So let's say if I wanted to bring GPU, I'm going to have to pick GPU instances, use GPU instances. We use the g5.12xlarge because those are very cost effective, but they're not optimized for RAM capacity. So I need 6 of those now to meet the RAM requirements. That's 2.4 times the cost. I got GPU now, that's great, but it's a huge premium for the speed gains and I'm not always indexing, so that's the problem.

So we knew that we, for this to be practical for most of our customers, we have to do things differently. So working backwards from the ideal scenario, we want to let you continue using your existing collections and domains running on your CPU instances. We want to use the same APIs, we don't want to change any of that, but let's, can we bring the GPU to your CPU based clusters only when you need it, and you only pay for value, only when you benefit from the indexing, the GPU acceleration.

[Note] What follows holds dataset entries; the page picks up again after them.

/-- The writes that go to a BAR0 offset outside the GBL_, BH_ and AON_ windows, or to BAR2 (R268, R270). -/
def waitsReady (i : Instr) : Bool :=
  match i with
  | .acqArm ..
  | .acqStart ..
  | .acqStop ..
  | .calReq ..
  | .calDtWrite ..
  | .fcCntClr ..
  | .fcDrainReq ..
  | .fcGeomWrite ..
  | .coxCtrlReset ..
  | .coxDflagsSet ..
  | .coxDflagsClr ..
  | .coxRflagsSet ..
  | .coxRflagsClr ..
  | .coxTblSelWrite ..
  | .coxCfgWrite ..
  | .lnLvlCommit ..
  | .adcStart ..
  | .lnEvtStatusClear ..
  | .hqSqTailWrite ..
  | .hqCqHeadWrite ..
  | .hqSqCfgWrite ..
  | .hqCqCfgWrite ..
  | .hqSqRestart ..
  | .hqCtxReset ..
  | .coxBindWrite ..
  | .patternConfigWrite ..
  | .rsSnsThrWrite ..
  | .rsCheck ..
  | .ezCtrlEnum
  | .ezCtrlSurvey
  | .ezCtrlTakeover
  | .ezRoleGo ..
  | .ezStrokeWrite ..
  | .easyallRaise
  | .easyallClear
  | .bar2Write ..
  | .timArm ..
  | .timDisarm ..
  | .timConfigWrite ..
  | .lnActCtrlWrite ..
  | .lnTsrSelWrite ..
  | .lnTapSelWrite ..
  | .trgGrpArm ..
  | .trgGrpDisarm ..
  | .trgGrpCfgWrite ..
  | .trgOutCfgWrite ..
  | .umpSrcClear ..
  | .umpSrcForce ..
  | .umpWireInj ..
  | .umpSrcConfigWrite .. => true
  | _ => false

/-- A comparator's registers hold values that RS_SNSn_THR and RS_SNSn_CFG can hold (R347, R351). -/
abbrev SnsOk (r : Sns) : Prop :=
  fldN r.thr 0 12 ≤ fldN r.thr 16 12 ∧ fldN r.thr 16 12 ≤ 4000 ∧ r.thr &&& 0xF000F000 = 0 ∧ r.cfg &&& 0xFFFFFF00 = 0

/-- The policy store holds the policy in force (R315). -/
def PolicyStored (s : State) : Prop := s.bh.store.read Policy.bytes = s.bh.policy

/-- The lifecycle is FACTORY, SECURED or RETURNED, the policy store holds the policy in force, and a pending LIFECYCLE proposal
asks for the next lifecycle (R315, R327, R329). -/
def LifecycleOk (s : State) : Prop :=
  s.bh.lifecycle.toNat ≤ 2 ∧ PolicyStored s ∧
  ∀ p, s.bh.proposal = some p → p.kind = 5 → leNat p.body = s.bh.lifecycle.toNat + 1 ∧ leNat p.body ≤ 2

/-- The tables of regions and Fail Store objects have rising keys, and every byte memory of the device has its canonical
form. -/
def MemoriesOk (s : State) : Prop :=
  KeysRise s.regions ∧ (∀ x ∈ s.regions, Memory.wf 0 x.2.mem = true) ∧
  KeysRise s.objs ∧ (∀ x ∈ s.objs, KeysRise x.2.blocks ∧ ∀ b ∈ x.2.blocks, Memory.wf 0 b.2.data = true) ∧
  Memory.wf erased s.bh.flash = true ∧ Memory.wf 0 s.bh.mbxReq = true ∧ Memory.wf 0 s.bh.mbxRsp = true ∧
  Memory.wf 0 s.bh.core.sram = true

end Sys2Proof.Machine
end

And we did that, we did just that. Exactly how did we do it? Behind the scenes we built the system that you see here. So number one, that's you as a user. There's no change to how you use OpenSearch. You're indexing vectors, same thing, use the index API to reindex bulk. But what happens is when you have it enabled and we detect that now you have high write throughput, let's say you're writing 10,000 vectors per second, it's going to trigger a configurable threshold.

And we are then going to allocate GPU instances to your CPU cluster, offload those graph builds. We behind the scenes are going to manage a warm pool of GPU instances for you. You don't need to worry about that. Multi-tenant because you then benefit from the economies of scale, but we do a single tenant secure assignment, so that you know it's only your workloads running on those instances. We scale, basically automate the scaling for you. When you're done with the GPU acceleration we return it to that pool, so we do all that behind the scenes so that you only need to pay for what you benefit from.

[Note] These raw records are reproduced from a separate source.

/-- MODE_SET moves between the modes as R335 lets it, and completes NOT_READY where it does not. HOLD and DOCK wait for their modes
(R337), SURVEY for its run, STOP starts Stop once it has completed, SAFE acts in every mode but BOOT and SAFE (R276, R305, R335 to
R339).
The model's choice, no rule of the spec, where the spec leaves open: log entries 50 and 88. -/
def modeSet : Prop := ∀ h (mode : Byte) s, Serves s (.modeSet h mode) h (fun r => bit r.perms 6) → Unnamed s h 0x39 →
  let m := s.mode
  let waits (t : State) (k : Nat) (l : List Nat) : Prop := Waits t h ∧ ⟨h.sq, h.cid, k, l⟩ ∈ t.dev.waits
  Answers (.modeSet h mode) s fun t =>
    if 8 ≤ mode.toNat ∨ mode = 1 ∨ mode = 3 then Refuses s t h stBadCommand
    else if mode = 7 then
      if m ∈ [.dock, .run, .hold, .survey, .diag] then Decided t h stOk ∧ t.mode = .safe else Refuses s t h stNotReady
    else if m = .survey then Refuses s t h stNotReady
    else if mode = 0 then
      if (m = .dock ∨ m = .diag ∨ m = .safe) ∧ ¬(m = .safe ∧ s.safeSource = true) ∧ (s.begin h 0x39).devInflight ≤ 1 then
        Decided t h stOk ∧ t.power.stopReq = some (h.sq, h.cid) ∧ t.mode = m ∧
        (s.cal.unsaved = true → t.cal.flashSlots = s.cal.slots ∧ t.cal.flashTemps = s.cal.temps ∧ t.cal.savedAt = some s.now)
      else Refuses s t h stNotReady
    else if mode = 2 then
      if m = .hold ∨ m = .run then
        if s.dev.holdReq = false then Refuses s t h stNotReady
        else t.dev.holdReq = false ∧ if t.mode = .hold then waits t 2 [] else Decided t h stOk
      else if (m = .diag ∧ s.anyEngine Engine.active = false) ∨ (m = .safe ∧ s.mayLeaveSafe = true) then
        Decided t h stOk ∧ t.dev.base = .dock ∧ (m = .safe → t.dev.holdReq = false)
      else Refuses s t h stNotReady
    else if mode = 4 then
      if m = .dock ∨ m = .run then
        t.dev.holdReq = true ∧
        (∀ e g, (s.eng e).st = .running → (s.eng e).heat = some g →
          (t.eng e).heat = some { g with hold := match g.hold with
            | some q => if g.playedAt s.rtick < q.at_ then some ⟨g.playedAt s.rtick, 2⟩ else some q
            | none => some ⟨g.playedAt s.rtick, 2⟩ }) ∧
        if s.anyEngine (fun r => r.st = .running) = true then waits t 4 (s.enginesIn fun r => r.st = .running) else Decided t h stOk ∧ t.mode = .hold
      else Refuses s t h stNotReady
    else if m = .dock then
      if mode = 5 then
        waits t 5 [] ∧ t.mode = .survey ∧ t.cal.surveyBusy = true ∧
        ∀ k < 16, (t.calLane k).svTodo = some (if s.refSpan then [] else [16, 17, 18] ++ List.range 16)
      else Decided t h stOk ∧ t.mode = .diag
    else Refuses s t h stNotReady

/-- The entry at the head of an SQ whose turn it is joins the commands in flight, and SQ_HEAD moves on; one for a target with 4,096
commands in flight is noted, and its SQ skipped. A STOPPED SQ's is CANCELLED, an entry that is malformed or whose CID is in flight
is refused, one with FENCE waits, and any other starts. Else nothing is fetched (R272, R273, R276, R288).
The model's choice, no rule of the spec, where the spec leaves open: log entries 53 and 54. -/
def commandFetch : Prop := ∀ (q : QueueId) (entry : BitVec 512) s, Powered s →
  let r := s.qp q.val
  let head := queueNext r.sqLog r.sqHead
  Answers (.commandFetch q entry) s fun t =>
    if s.fetchable q = false ∨ s.fetchTurn q = false then t = s
    else if 4096 ≤ s.targetInflight (fld entry 16 6) then
      t.qp q.val = { r with fullFor := some (fld entry 16 6) } ∧ t.host.lastSq = q.val ∧ t.host.inflight = s.host.inflight
    else
      (t.qp q.val).sqHead = head ∧ t.host.lastSq = q.val ∧ (t.qp q.val).stopped = (r.stopped && decide (r.cancelTo ≠ some head)) ∧
      (t.qp q.val).cancelled = (if r.stopped then satInc r.cancelled else r.cancelled) ∧ (t.qp q.val).fullFor = none ∧
      ∃ c ∈ t.host.inflight, c.names q (fld entry 32 16) = true ∧ c.seq = s.host.fetchSeq ∧ c.opc = fld entry 0 8 ∧
        c.target = fld entry 16 6 ∧ c.raw = some entry ∧
        match (if r.stopped then some stCancelled else s.fetchRefusal q entry) with
        | some st => c.stage = .committed ∧ c.status = st
        | none => c.stage = if bit entry 8 then .fetched else .started

/-- A fenced command starts once every earlier one of its SQ has been written, and is cancelled where one failed (R283,
R288). -/
def commandStart : Prop := ∀ (q : QueueId) cid s, Powered s → Answers (.commandStart q cid) s fun t =>
  match s.cmd? q cid with
  | none => t = s
  | some c =>
    if c.stage ≠ .fetched ∨ ∃ d ∈ s.host.inflight, d.sq = q ∧ d.seq < c.seq then t = s
    else if (s.qp q.val).failed = true then
      Ends s t q cid stCancelled 0 0 ∧ t.qp q.val =
        { s.qp q.val with stopped := true, cancelTo := none, cancelled := satInc (s.qp q.val).cancelled }
    else ∃ d ∈ t.host.inflight, d.names q cid = true ∧ d.seq = c.seq ∧ d.stage = .started

/-- The completion of a decided command is written on the root in its CQ's order, or sent towards it in the order of its group: the
command is in flight no longer, a BARRIER that waited for it alone completes, and a context reset that waited for it ends (R280 to
R287, R339). A transfer whose data are all visible can then be stopped no more. -/
def commandCommit : Prop := ∀ (q : QueueId) cid s, Powered s → Answers (.commandCommit q cid) s fun t =>
  match s.decided? q cid with
  | none => t = s
  | some c =>
    let u := s.closeXfer c
    match u.host.inflight.find? fun d => d.seq = c.seq with
    | none => t = u
    | some d =>
      let r := s.qp d.sq.val
      if (if s.isTop then d.csn = some (s.qp q.val).csn else u.orderTurn d = true) then
        (∀ x ∈ t.host.inflight, x.seq ≠ d.seq) ∧
        (s.isTop = true → Out.completion d.sq.val r.cqTail.toNat (cqEntry d r) ∈ t.out ∧
          (t.qp d.sq.val).csn = r.csn + 1 ∧ (t.qp d.sq.val).cqTail = queueNext r.cqLog r.cqTail ∧
          (t.qp d.sq.val).failed = (r.failed || d.failure)) ∧
        (s.isTop = false → (s.ctx (ctxOfQueue d.sq)).resetting = false → t.ports =
          (u.sendTo 0 (.completion d.sq d.cid d.status d.detail d.r0 d.r1 d.part d.fcsat)).ports) ∧
        (∀ b ∈ u.host.inflight, b.open = true → b.seq ≠ d.seq → b.bar = [d.seq] →
          ∃ x ∈ t.host.inflight, x.seq = b.seq ∧ x.stage = .committed ∧ x.status = stOk) ∧
        ((s.ctx (ctxOfQueue d.sq)).resetting = true →
          (∀ x ∈ u.host.inflight, ctxOfQueue x.sq = ctxOfQueue d.sq → x.seq = d.seq) →
          (t.ctx (ctxOfQueue d.sq)).resetting = false ∧
          (t.ctx (ctxOfQueue d.sq)).epoch = (s.ctx (ctxOfQueue d.sq)).epoch + 1) ∧
        (s.power.stopReq = some (d.sq, d.cid) → t.power.stopAt = some (s.now + 1600000) ∧ t.power.stopReq = none) ∧
        (s.power.stopReq ≠ some (d.sq, d.cid) → t.power = s.power)
      else t = u

/-- A queue register write is refused: ERR is set, and source 57 hears of the context and the queue (R272, R298). -/
def QueueRefuses (s t : State) (q : QueueId) : Prop :=
  t.qp q.val = { s.qp q.val with err := true } ∧
  Reported s t 57 (placeN 32 8 (ctxOfQueue q) ||| placeB 32 12 true ||| placeN 32 24 q.val)

/-- Interrupt vector v is sent, or its pending bit set while its entry or the function is masked; none while MSI-X is not enabled
(R266, R267). -/
def Signals (s t : State) (v : Byte) : Prop :=
  s.host.pci.msixEn = true →
    if s.host.pci.msixMask = true ∨ bit (s.msixDword (4 * v.toNat + 3)) 0 = true then bit t.host.msixPend v.toNat = true
    else Out.msix v.toNat ∈ t.out

/-- A doorbell write to an enabled SQ with an index that makes no more entries than the queue holds; any other is refused. It waits
for the aperture writes before it (R269, R272). -/
def hqSqTailWrite : Prop := ∀ (q : QueueId) v s, HostUp s →
  let r := s.qp q.val
  Answers (.hqSqTailWrite q v) s fun t =>
    if s.apOpen = true then t = { s with host := { s.host with ap := s.host.ap ++ [.sqTail q v] } }
    else if r.sqEn = true ∧ fldN v 0 12 < queueSize r.sqLog ∧
        queueDist r.sqLog r.sqTail (fld v 0 12) + queueDist r.sqLog r.sqHead r.sqTail < queueSize r.sqLog then
      t.qp q.val = { r with sqTail := fld v 0 12 } ∧ KeepsAllBut [.queuePairs] s t
    else QueueRefuses s t q

/-- A head write within the entries written moves the CQ's head, and where it leaves entries unread its vector is sent at once or
becomes due with the next entry; any other is refused. It waits for the aperture writes before it (R269, R272, R274). -/
def hqCqHeadWrite : Prop := ∀ (q : QueueId) v s, HostUp s →
  let r := s.qp q.val
  let left := decide (fld v 0 12 ≠ r.cqTail) && r.irqEn
  Answers (.hqCqHeadWrite q v) s fun t =>
    if s.apOpen = true then t = { s with host := { s.host with ap := s.host.ap ++ [.cqHead q v] } }
    else if r.cqEn = true ∧ fldN v 0 12 < queueSize r.cqLog ∧
        queueDist r.cqLog r.cqHead (fld v 0 12) ≤ queueDist r.cqLog r.cqHead r.cqTail then
      t.qp q.val = { r with cqHead := fld v 0 12, irqDue := !left } ∧
      if left = true then Signals s t r.vector else KeepsAllBut [.queuePairs] s t
    else QueueRefuses s t q

/-- HQ_SQ_CFG is ignored while the SQ is enabled, and where it would enable one whose pair the entry list does not grant. A size out
of range, or EN with the CQ disabled, is refused. EN starts the SQ empty and not STOPPED (R271, R272, R288, R297).
The model's choice, no rule of the spec, where the spec leaves open: log entries 20 and 83. -/
def hqSqCfgWrite : Prop := ∀ (q : QueueId) v s, HostUp s →
  let r := s.qp q.val
  Answers (.hqSqCfgWrite q v) s fun t =>
    if r.sqEn = true ∨ (bit v 8 = true ∧ s.pairGranted q = false) then t = s
    else if fldN v 0 4 < 4 ∨ 12 < fldN v 0 4 ∨ (bit v 8 = true ∧ r.cqEn = false) then QueueRefuses s t q
    else
      KeepsAllBut [.queuePairs] s t ∧
      if bit v 8 = false then t.qp q.val = { r with sqLog := fld v 0 4 }
      else
        (t.qp q.val).sqEn = true ∧ (t.qp q.val).sqLog = fld v 0 4 ∧ (t.qp q.val).sqHead = (t.qp q.val).sqTail ∧
        (t.qp q.val).stopped = false ∧ (t.qp q.val).err = false ∧ (t.qp q.val).cancelled = 0 ∧
        (t.qp q.val).failed = false ∧ (t.qp q.val).sqBase = r.sqBase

From your standpoint it's as simple as a light switch. You just enable it through the APIs, CLI through the console like you see here, and you pay, it's serverless. Doesn't matter if you're using managed clusters or OpenSearch Serverless, this acceleration, it's serverless GPU and it's at 24 cents basically per OCU hour in North Virginia, pretty much same as the standard indexing OCUs. So that's it, GPU accelerated vector indexing, building these indexes much faster, but there's actually more to it to create these production systems.

The Complexity of Index Configuration and Optimization

So with that, my colleague is going to talk about, you know, what else we need to do. Thanks, Julian. So my colleague has covered about the basics of vector database, generating the vectors, ingesting the vectors, and building these indexes, so we can enable the real-time vector search for the end customers.

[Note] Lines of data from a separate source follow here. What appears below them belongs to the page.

-- ==== Sys2Proof/Laws/State.lean ====
section
/-! SUPPORT. What each named write of the state leaves as it was, and what it writes: one lemma per field and per reader for
every write, true by unfolding, so that no later proof unfolds a record update. -/

namespace Sys2Proof.Machine.State

variable (s : State)

/-! setLane. -/

@[simp] theorem updLane_eq (k f) : s.updLane k f = s.setLane k (f (s.lane k)) := rfl
@[simp] theorem setLane_pending (k v) : (s.setLane k v).pending = s.pending := rfl
@[simp] theorem setLane_now (k v) : (s.setLane k v).now = s.now := rfl
@[simp] theorem setLane_freeCount (k v) : (s.setLane k v).freeCount = s.freeCount := rfl
@[simp] theorem setLane_out (k v) : (s.setLane k v).out = s.out := rfl
@[simp] theorem setLane_dev (k v) : (s.setLane k v).dev = s.dev := rfl
@[simp] theorem setLane_chans (k v) : (s.setLane k v).chans = s.chans := rfl
@[simp] theorem setLane_tsets (k v) : (s.setLane k v).tsets = s.tsets := rfl
@[simp] theorem setLane_acts (k v) : (s.setLane k v).acts = s.acts := rfl
@[simp] theorem setLane_taps (k v) : (s.setLane k v).taps = s.taps := rfl
@[simp] theorem setLane_engines (k v) : (s.setLane k v).engines = s.engines := rfl
@[simp] theorem setLane_flags (k v) : (s.setLane k v).flags = s.flags := rfl
@[simp] theorem setLane_pins (k v) : (s.setLane k v).pins = s.pins := rfl
@[simp] theorem setLane_regions (k v) : (s.setLane k v).regions = s.regions := rfl
@[simp] theorem setLane_objs (k v) : (s.setLane k v).objs = s.objs := rfl
@[simp] theorem setLane_fc (k v) : (s.setLane k v).fc = s.fc := rfl
@[simp] theorem setLane_tims (k v) : (s.setLane k v).tims = s.tims := rfl
@[simp] theorem setLane_ref (k v) : (s.setLane k v).ref = s.ref := rfl
@[simp] theorem setLane_groups (k v) : (s.setLane k v).groups = s.groups := rfl
@[simp] theorem setLane_trg (k v) : (s.setLane k v).trg = s.trg := rfl
@[simp] theorem setLane_acqs (k v) : (s.setLane k v).acqs = s.acqs := rfl
@[simp] theorem setLane_log (k v) : (s.setLane k v).log = s.log := rfl
@[simp] theorem setLane_cal (k v) : (s.setLane k v).cal = s.cal := rfl
@[simp] theorem setLane_calLanes (k v) : (s.setLane k v).calLanes = s.calLanes := rfl
@[simp] theorem setLane_ez (k v) : (s.setLane k v).ez = s.ez := rfl
@[simp] theorem setLane_ports (k v) : (s.setLane k v).ports = s.ports := rfl
@[simp] theorem setLane_ea (k v) : (s.setLane k v).ea = s.ea := rfl
@[simp] theorem setLane_host (k v) : (s.setLane k v).host = s.host := rfl
@[simp] theorem setLane_ump (k v) : (s.setLane k v).ump = s.ump := rfl
@[simp] theorem setLane_umpSrcs (k v) : (s.setLane k v).umpSrcs = s.umpSrcs := rfl
@[simp] theorem setLane_bh (k v) : (s.setLane k v).bh = s.bh := rfl
@[simp] theorem setLane_power (k v) : (s.setLane k v).power = s.power := rfl
@[simp] theorem setLane_rs (k v) : (s.setLane k v).rs = s.rs := rfl
@[simp] theorem setLane_sns (k v) : (s.setLane k v).sns = s.sns := rfl
@[simp] theorem setLane_lane (j k v) :
    (s.setLane k v).lane j = if j = k then v else s.lane j := SMap.get_put _ _ _ _ _
@[simp] theorem setLane_chan (k v j) : (s.setLane k v).chan j = s.chan j := rfl
@[simp] theorem setLane_tset (k v j) : (s.setLane k v).tset j = s.tset j := rfl
@[simp] theorem setLane_act (k v j) : (s.setLane k v).act j = s.act j := rfl
@[simp] theorem setLane_tap (k v j) : (s.setLane k v).tap j = s.tap j := rfl
@[simp] theorem setLane_eng (k v j) : (s.setLane k v).eng j = s.eng j := rfl
@[simp] theorem setLane_region (k v j) : (s.setLane k v).region j = s.region j := rfl
@[simp] theorem setLane_obj (k v j) : (s.setLane k v).obj j = s.obj j := rfl
@[simp] theorem setLane_tim (k v j) : (s.setLane k v).tim j = s.tim j := rfl
@[simp] theorem setLane_group (k v j) : (s.setLane k v).group j = s.group j := rfl
@[simp] theorem setLane_acq (k v j) : (s.setLane k v).acq j = s.acq j := rfl
@[simp] theorem setLane_calLane (k v j) : (s.setLane k v).calLane j = s.calLane j := rfl
@[simp] theorem setLane_port (k v j) : (s.setLane k v).port j = s.port j := rfl
@[simp] theorem setLane_src (k v j) : (s.setLane k v).src j = s.src j := rfl
@[simp] theorem setLane_sn (k v j) : (s.setLane k v).sn j = s.sn j := rfl
@[simp] theorem setLane_ctx (k v j) : (s.setLane k v).ctx j = s.ctx j := rfl
@[simp] theorem setLane_qp (k v j) : (s.setLane k v).qp j = s.qp j := rfl
@[simp] theorem setLane_lock (k v j) : (s.setLane k v).lock j = s.lock j := rfl
@[simp] theorem setLane_claim (k v j) : (s.setLane k v).claim j = s.claim j := rfl
@[simp] theorem setLane_geom (k v j) : (s.setLane k v).geom j = s.geom j := rfl
@[simp] theorem setLane_nv (k v j) : (s.setLane k v).nv j = s.nv j := rfl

But there is more to it. There's one more important aspect in this flow. Can anyone guess? It's the index configuration and optimizing the configuration. To build any vector index, you need index configuration. This index configuration determines the search quality, cost, and speed of your indexes and your applications. Optimizing these indexes can cut down the cost by one-third of the total cost, and this is more evident as the scale of the vector workload increases.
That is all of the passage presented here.